I just finished reading William Gibson’s essay collection Distrust That Particular Flavor. And towards the end, I ran across a passage that made me realize something: many science fiction writers actually care about technology. The passage was:
Isaac Asimov wrote a whole shelf of novels working out a set of hardwired ethics for intelligent robots, but I never got into them. The tin guys didn’t, by the Sixties, seem to me to be what was interesting in science fiction, and neither did spaceships. It was what made Asimov’s robots intelligent in the first place that would have interested me, had I thought of it, but I didn’t.
Now, I loved Asimov’s Robot stories. And I read them in the mid-to-late 1990s, long after the whole idea of the intelligent robot had been reduced to hokum and after the Information Age had started to demolish all of Golden Age sci-fi’s visions of the future. But that didn’t matter. Although twelve-year-old me probably didn’t think of it this way, the robots functioned for him as a symbol. Not a metaphor, precisely, since there was no explicit comparison between them and something else. Rather, the robots were a symbological consturct that allowed disparate themes like adolescent alienation and underclass resentment and the dialectical struggle and all kinds of other things to be fused together in a variety of interesting ways.
Now I am not going to say that with his fiction William Gibson tries to predict the future. He repeatedly makes the point in his essays that this is what’s trying _not_ to do. At the same time, Gibson clearly thinks that technology is important and I think what he’s trying to do is map out some of the ways in which changing technology affects human nature and society. And that’s awesome. When William Gibson writes, in an offhand way, something like, “all cultural change is essentially technologically driven,” it makes me really happy, because I also believe something like that. But at the same time, I don’t think that I have quite the same interest in technology as Gibson does. Because when he talks about the impact of the Internet and of computers, he writes things like this:
The human species was already in the process of growing itself an extended communal nervous system, and was doing things with it that had previously been impossible: viewing things at a distance, viewing things that had happened in the past, watching dead men talk and hearing their words. What had been absolute limits of the experiential world had in a very real and literal way been profoundly and amazingly altered, extended, changed. And would continue to be. And the real marvel of this was how utterly we took it all for granted.

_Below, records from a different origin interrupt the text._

/-! ### Control transfer -/

/-- R101: RET pops the newest return address into pc and keeps the entry; on an empty stack it is StackUnderflow. The
count reading of sp is D18 (log 18); the stop on sp above 16 is the model's own (log 40). -/
def Obligations.RetPopsReturnAddress : Prop :=
  encode .ret = 0x00EE ∧
  ∀ s : State,
    (s.sp.toNat = 0 → ∃ t, exec .ret s = .next t ∧ FatalEntry .stackUnderflow 0x00EE s t) ∧
    (0 < s.sp.toNat → s.sp.toNat ≤ 16 →
      ∃ t, exec .ret s = .next t ∧ t = { s with sp := t.sp, pc := t.pc } ∧ SameReads s t ∧
        t.sp.toNat + 1 = s.sp.toNat ∧ s.stack[s.sp.toNat - 1]? = some t.pc) ∧
    (16 < s.sp.toNat → exec .ret s = .fault (.stackPointerRange s.sp))

/-- R102: JP nnn sets pc to the zero-extended address, odd ones and the font region included. -/
def Obligations.JumpSetsPc : Prop :=
  ∀ (nnn : Addr) (s : State), (encode (.jp nnn)).toNat = 0x1000 + nnn.toNat ∧
    ∃ t, exec (.jp nnn) s = .next t ∧ OnlyPc s t ∧ t.pc.toNat = nnn.toNat

/-- R103: CALL nnn pushes the advanced pc and jumps; with 16 return addresses on the stack it is StackOverflow (D18,
log 18; the stop on sp above 16 is the model's own, log 40). -/
def Obligations.CallPushesReturnAddress : Prop :=
  ∀ (nnn : Addr) (s : State), (encode (.call nnn)).toNat = 0x2000 + nnn.toNat ∧
    (s.sp.toNat = 16 → ∃ t, exec (.call nnn) s = .next t ∧ FatalEntry .stackOverflow (encode (.call nnn)) s t) ∧
    (s.sp.toNat < 16 →
      ∃ t, exec (.call nnn) s = .next t ∧ t = { s with stack := t.stack, sp := t.sp, pc := t.pc } ∧ SameReads s t ∧
        t.stack[s.sp.toNat]? = some s.pc ∧ (∀ j : Nat, j ≠ s.sp.toNat → t.stack[j]? = s.stack[j]?) ∧
        t.sp.toNat = s.sp.toNat + 1 ∧ t.pc.toNat = nnn.toNat) ∧
    (16 < s.sp.toNat → exec (.call nnn) s = .fault (.stackPointerRange s.sp))

/-- R103's sentence "Call then return": after CALL, whatever runs in between, a RET that finds the stack as CALL left
it restores pc to the pushed address and sp to its value before the call. -/
def Obligations.CallThenReturnRestores : Prop :=
  ∀ (nnn : Addr) (s : State), s.sp.toNat < 16 →
    ∃ t, exec (.call nnn) s = .next t ∧
      ∀ t' : State, t'.stack = t.stack → t'.sp = t.sp →
        ∃ u, exec .ret t' = .next u ∧ u.pc = s.pc ∧ u.sp = s.sp

/-- R104, R105: SE Vx, kk skips when the register equals the immediate, SNE Vx, kk when it does not; nothing but pc
changes. -/
def Obligations.ImmediateSkips : Prop :=
  ∀ (x : Reg) (kk : Byte) (s : State),
    (encode (.seImm x kk)).toNat = 0x3000 + x.val * 256 + kk.toNat ∧
    (encode (.sneImm x kk)).toNat = 0x4000 + x.val * 256 + kk.toNat ∧
    (∃ t, exec (.seImm x kk) s = .next t ∧ OnlyPc s t ∧
      (s.reg x = kk → t.pc = s.pc + 2) ∧ (s.reg x ≠ kk → t.pc = s.pc)) ∧
    (∃ t, exec (.sneImm x kk) s = .next t ∧ OnlyPc s t ∧
      (s.reg x ≠ kk → t.pc = s.pc + 2) ∧ (s.reg x = kk → t.pc = s.pc))

/-- R106, R107: SE Vx, Vy skips when the registers are equal, SNE Vx, Vy when they are not (the fixed low nibble is
D2, log 2). -/
def Obligations.RegisterSkips : Prop :=
  ∀ (x y : Reg) (s : State),
    (encode (.seReg x y)).toNat = 0x5000 + x.val * 256 + y.val * 16 ∧
    (encode (.sneReg x y)).toNat = 0x9000 + x.val * 256 + y.val * 16 ∧
    (∃ t, exec (.seReg x y) s = .next t ∧ OnlyPc s t ∧
      (s.reg x = s.reg y → t.pc = s.pc + 2) ∧ (s.reg x ≠ s.reg y → t.pc = s.pc)) ∧
    (∃ t, exec (.sneReg x y) s = .next t ∧ OnlyPc s t ∧
      (s.reg x ≠ s.reg y → t.pc = s.pc + 2) ∧ (s.reg x = s.reg y → t.pc = s.pc))

/-- R108: JP V0, nnn sets pc to the sum of V0 and nnn, not masked to 12 bits (D28, log 28). -/
def Obligations.IndexedJumpAddsV0 : Prop :=
  ∀ (nnn : Addr) (s : State), (encode (.jpV0 nnn)).toNat = 0xB000 + nnn.toNat ∧
    ∃ t, exec (.jpV0 nnn) s = .next t ∧ OnlyPc s t ∧ t.pc.toNat = (s.reg 0).toNat + nnn.toNat

/-! ### Immediate loads, arithmetic, logic, shifts, random -/

/-- R132, R134: LD Vx, kk loads the immediate and LD Vx, Vy copies the register; nothing else changes. -/
def Obligations.RegisterLoads : Prop :=
  (∀ (x : Reg) (kk : Byte) (s : State), (encode (.ldImm x kk)).toNat = 0x6000 + x.val * 256 + kk.toNat ∧
    ∃ t, exec (.ldImm x kk) s = .next t ∧ OnlyRegs [x] s t ∧ t.reg x = kk) ∧
  (∀ (x y : Reg) (s : State), (encode (.ldReg x y)).toNat = 0x8000 + x.val * 256 + y.val * 16 ∧
    ∃ t, exec (.ldReg x y) s = .next t ∧ OnlyRegs [x] s t ∧ t.reg x = s.reg y)

/-- R133: ADD Vx, kk adds modulo 256 and writes no carry: VF changes only when it is the destination. -/
def Obligations.AddImmediateWraps : Prop :=
  ∀ (x : Reg) (kk : Byte) (s : State), (encode (.addImm x kk)).toNat = 0x7000 + x.val * 256 + kk.toNat ∧
    ∃ t, exec (.addImm x kk) s = .next t ∧ OnlyRegs [x] s t ∧
      (t.reg x).toNat = ((s.reg x).toNat + kk.toNat) % 256

/-- R135 to R137: OR, AND and XOR act bit by bit, and VF changes only when it is the destination (D7, log 7). -/
def Obligations.LogicActsBitwise : Prop :=
  ∀ (x y : Reg) (s : State),
    (encode (.orReg x y)).toNat = 0x8001 + x.val * 256 + y.val * 16 ∧
    (encode (.andReg x y)).toNat = 0x8002 + x.val * 256 + y.val * 16 ∧
    (encode (.xorReg x y)).toNat = 0x8003 + x.val * 256 + y.val * 16 ∧
    (∃ t, exec (.orReg x y) s = .next t ∧ OnlyRegs [x] s t ∧
      ∀ j, (t.reg x).getLsbD j = ((s.reg x).getLsbD j || (s.reg y).getLsbD j)) ∧
    (∃ t, exec (.andReg x y) s = .next t ∧ OnlyRegs [x] s t ∧
      ∀ j, (t.reg x).getLsbD j = ((s.reg x).getLsbD j && (s.reg y).getLsbD j)) ∧
    (∃ t, exec (.xorReg x y) s = .next t ∧ OnlyRegs [x] s t ∧
      ∀ j, (t.reg x).getLsbD j = ((s.reg x).getLsbD j ^^ (s.reg y).getLsbD j))

/-- R138, R131: ADD Vx, Vy leaves the sum modulo 256 in Vx and the carry in VF, written last: with x = F the carry
stays (D4, log 4). -/
def Obligations.AddSetsCarry : Prop :=
  ∀ (x y : Reg) (s : State), (encode (.addReg x y)).toNat = 0x8004 + x.val * 256 + y.val * 16 ∧
    ∃ t, exec (.addReg x y) s = .next t ∧ OnlyRegs [x, vf] s t ∧
      (x ≠ vf → (t.reg x).toNat = ((s.reg x).toNat + (s.reg y).toNat) % 256) ∧
      (t.reg vf).toNat = if 255 < (s.reg x).toNat + (s.reg y).toNat then 1 else 0

/-- R139, R131: SUB Vx, Vy leaves the wrapped difference in Vx and in VF whether Vx was greater, strictly; with
x = F the flag stays (D4, log 4). -/
def Obligations.SubtractSetsStrictFlag : Prop :=
  ∀ (x y : Reg) (s : State), (encode (.subReg x y)).toNat = 0x8005 + x.val * 256 + y.val * 16 ∧
    ∃ t, exec (.subReg x y) s = .next t ∧ OnlyRegs [x, vf] s t ∧
      (x ≠ vf → (t.reg x).toNat = ((s.reg x).toNat + 256 - (s.reg y).toNat) % 256) ∧
      (t.reg vf).toNat = if (s.reg x).toNat > (s.reg y).toNat then 1 else 0

/-- R141, R131: SUBN Vx, Vy is SUB with the operands reversed (its flag is D6, log 6). -/
def Obligations.ReverseSubtractSetsStrictFlag : Prop :=
  ∀ (x y : Reg) (s : State), (encode (.subn x y)).toNat = 0x8007 + x.val * 256 + y.val * 16 ∧
    ∃ t, exec (.subn x y) s = .next t ∧ OnlyRegs [x, vf] s t ∧
      (x ≠ vf → (t.reg x).toNat = ((s.reg y).toNat + 256 - (s.reg x).toNat) % 256) ∧
      (t.reg vf).toNat = if (s.reg y).toNat > (s.reg x).toNat then 1 else 0

/-- R140, R142, R131: SHR halves Vx and leaves the low bit in VF, SHL doubles it modulo 256 and leaves the high bit;
Vy has no part in it (D4, D5, log 4, log 5). -/
def Obligations.ShiftsMoveOneBit : Prop :=
  ∀ (x y : Reg) (s : State),
    (encode (.shr x y)).toNat = 0x8006 + x.val * 256 + y.val * 16 ∧
    (encode (.shl x y)).toNat = 0x800E + x.val * 256 + y.val * 16 ∧
    (∃ t, exec (.shr x y) s = .next t ∧ OnlyRegs [x, vf] s t ∧
      (x ≠ vf → (t.reg x).toNat = (s.reg x).toNat / 2) ∧ (t.reg vf).toNat = (s.reg x).toNat % 2) ∧
    (∃ t, exec (.shl x y) s = .next t ∧ OnlyRegs [x, vf] s t ∧
      (x ≠ vf → (t.reg x).toNat = (s.reg x).toNat * 2 % 256) ∧ (t.reg vf).toNat = (s.reg x).toNat / 128)

/-- R143: RND Vx, kk stores a fresh draw of the random source masked by the immediate, whatever the draw is (D27,
log 27); the next draw is another one. -/
def Obligations.RandomIsMaskedDraw : Prop :=
  ∀ (x : Reg) (kk : Byte) (s : State), (encode (.rnd x kk)).toNat = 0xC000 + x.val * 256 + kk.toNat ∧
    ∃ t, exec (.rnd x kk) s = .next t ∧
      t = { s with v := t.v, draws := s.draws + 1 } ∧ (∀ r, r ≠ x → t.reg r = s.reg r) ∧ SameReads s t ∧
      ∀ j, (t.reg x).getLsbD j = ((Config.randomByte s.draws).getLsbD j && kk.getLsbD j)

/-! ### Index register and memory -/

/-- R171, R173: LD I, nnn loads the zero-extended address, and LD F, Vx five times the whole register value. -/
def Obligations.IndexLoads : Prop :=
  (∀ (nnn : Addr) (s : State), (encode (.ldI nnn)).toNat = 0xA000 + nnn.toNat ∧
    ∃ t, exec (.ldI nnn) s = .next t ∧ OnlyIndex s t ∧ t.i.toNat = nnn.toNat) ∧
  (∀ (x : Reg) (s : State), (encode (.ldF x)).toNat = 0xF029 + x.val * 256 ∧
    ∃ t, exec (.ldF x) s = .next t ∧ OnlyIndex s t ∧ t.i.toNat = (s.reg x).toNat * 5)

/-- R172: ADD I, Vx adds modulo 65536, with no flag and no error (D9, log 9). -/
def Obligations.IndexAddWraps : Prop :=
  ∀ (x : Reg) (s : State), (encode (.addI x)).toNat = 0xF01E + x.val * 256 ∧
    ∃ t, exec (.addI x) s = .next t ∧ OnlyIndex s t ∧ t.i.toNat = (s.i.toNat + (s.reg x).toNat) % 65536

/-- R174, R170: LD B, Vx stores the hundreds, tens and ones digits at I, I+1 and I+2, or is BcdOutOfBounds; I is not
modified (D8, D23, log 8, log 23). -/
def Obligations.BcdStoresThreeDigits : Prop :=
  ∀ (x : Reg) (s : State), (encode (.ldB x)).toNat = 0xF033 + x.val * 256 ∧
    (s.i.toNat + 3 ≤ 4096 →
      ∃ t, exec (.ldB x) s = .next t ∧ OnlyBytes s.i.toNat 3 s t ∧
        (t.mem.read s.i.toNat).toNat = (s.reg x).toNat / 100 ∧
        (t.mem.read (s.i.toNat + 1)).toNat = (s.reg x).toNat / 10 % 10 ∧
        (t.mem.read (s.i.toNat + 2)).toNat = (s.reg x).toNat % 10) ∧
    (4096 < s.i.toNat + 3 →
      ∃ t, exec (.ldB x) s = .next t ∧ FatalEntry .bcdOutOfBounds (encode (.ldB x)) s t)

/-- R175, R170: LD [I], Vx stores V0 to Vx at I upward, x included, or is StoreOutOfBounds; I is not modified (D8,
D23). -/
def Obligations.BlockStoreWritesRegisters : Prop :=
  ∀ (x : Reg) (s : State), (encode (.store x)).toNat = 0xF055 + x.val * 256 ∧
    (s.i.toNat + x.val + 1 ≤ 4096 →
      ∃ t, exec (.store x) s = .next t ∧ OnlyBytes s.i.toNat (x.val + 1) s t ∧
        ∀ k : Reg, k ≤ x → t.mem.read (s.i.toNat + k.val) = s.reg k) ∧
    (4096 < s.i.toNat + x.val + 1 →
      ∃ t, exec (.store x) s = .next t ∧ FatalEntry .storeOutOfBounds (encode (.store x)) s t)

/-- R176, R170: LD Vx, [I] loads V0 to Vx from I upward, x included, or is LoadOutOfBounds; I is not modified (D8,
D23). -/
def Obligations.BlockLoadReadsRegisters : Prop :=
  ∀ (x : Reg) (s : State), (encode (.load x)).toNat = 0xF065 + x.val * 256 ∧
    (s.i.toNat + x.val + 1 ≤ 4096 →
      ∃ t, exec (.load x) s = .next t ∧ OnlyRegs (regsTo x) s t ∧
        ∀ k : Reg, k ≤ x → t.reg k = s.mem.read (s.i.toNat + k.val)) ∧
    (4096 < s.i.toNat + x.val + 1 →
      ∃ t, exec (.load x) s = .next t ∧ FatalEntry .loadOutOfBounds (encode (.load x)) s t)

/-! ### Display -/

/-- R201: CLS darkens every pixel and changes nothing else, VF included; and the step that runs it sends the display
a dark framebuffer (that every such step renders is D22, log 22). -/
def Obligations.ClearDarkensDisplay : Prop :=
  encode .cls = 0x00E0 ∧
  (∀ s : State, ∃ t, exec .cls s = .next t ∧ t = { s with fb := t.fb } ∧ SameReads s t ∧
    ∀ px py, px < 64 → py < 32 → Framebuffer.pixel t.fb px py = false) ∧
  (∀ s : State, s.status = .running → s.turn = .engine → s.shutdownReq = false → s.pc.toNat + 2 ≤ 4096 →
    fetchWord s = 0x00E0 →
    ∃ t f, step s = .next t ∧ t.out = s.out ++ [.render f] ∧ ∀ px py, Framebuffer.pixel f px py = false)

And that paragraph leaves me very cold. Because it seems to imply that technology has changed something about the experience of living–about what it feels like to be ourselves. And…I don’t think that’s true. I don’t think that the feeling of listening to the top artists in the world produce flawless performances over and over again at our command actually provides any more pleasure than it did, two centuries ago, to gather around your daughter’s piano and hear her croak out a tune. Our peaks and our valleys are fixed. Our emotions remain the same. The only thing that changes are the routes to get there.
In his essays, Gibson seems to write quite a bit about the aesthetic of technology. The way that it transforms people and makes them alien and enables all kinds of strange new behaviors. In particular, he seems to return, again and again, to a kind of isolated obsessiveness–whether it’s Japanese teens locking themselves in their rooms for years; or auteurs making one-person films in which they use digital technology to control every aspect of the movie; or spending hours browsing eBay to swap and trade digital watches–that perhaps feels, to him, like a hallmark of technological culture.
But I’m not really interested in any of that. To me, technology is interesting primarily for the way in which it changes our relationships with each other and our methods of social organization. The classic example (whose truthfulness will probably be forever unknown, of course) is that the car allowed teenagers to get away from their parents and provided them with a second space for private activity and that the combination of these effects resulted in our modern hookup culture. That, to me, is fascinating. It’s people relating to each other in a totally different way than they had previously.
On the other hand, where do I really differ from Gibson in this? It’s still, in some ways, a primarily aesthetic difference. The thrill that teens in the fifties got from making out was probably the same as the thrill that teens in the oughts got from dancing together or that teens in the 18th century got from being sewn up in the bundling bed.
It’s really tempting for someone like me to become very reductionist and conclude that nothing ever really changes. It’s kind of startling to think that the humans who were alive 40,000 years ago were anatomically modern people. If you were to go back in time and bring back one of their babies, he or she could easily grow up to become a computer programmer or a deconstructionist English professor. And if one of them was to reach forward and snatch your kid, then the modern babe would…well…he’d probably annihilate them with all kinds of futuristic diseases. But if that didn’t happen, then he’d fit right in as he ran across the savannah and flung his spear at the antelope.
Maybe it all does come down to window-dressing. But the window-dressing that I find aesthetically appealing is very different from the window-dressing that Gibson finds appealing.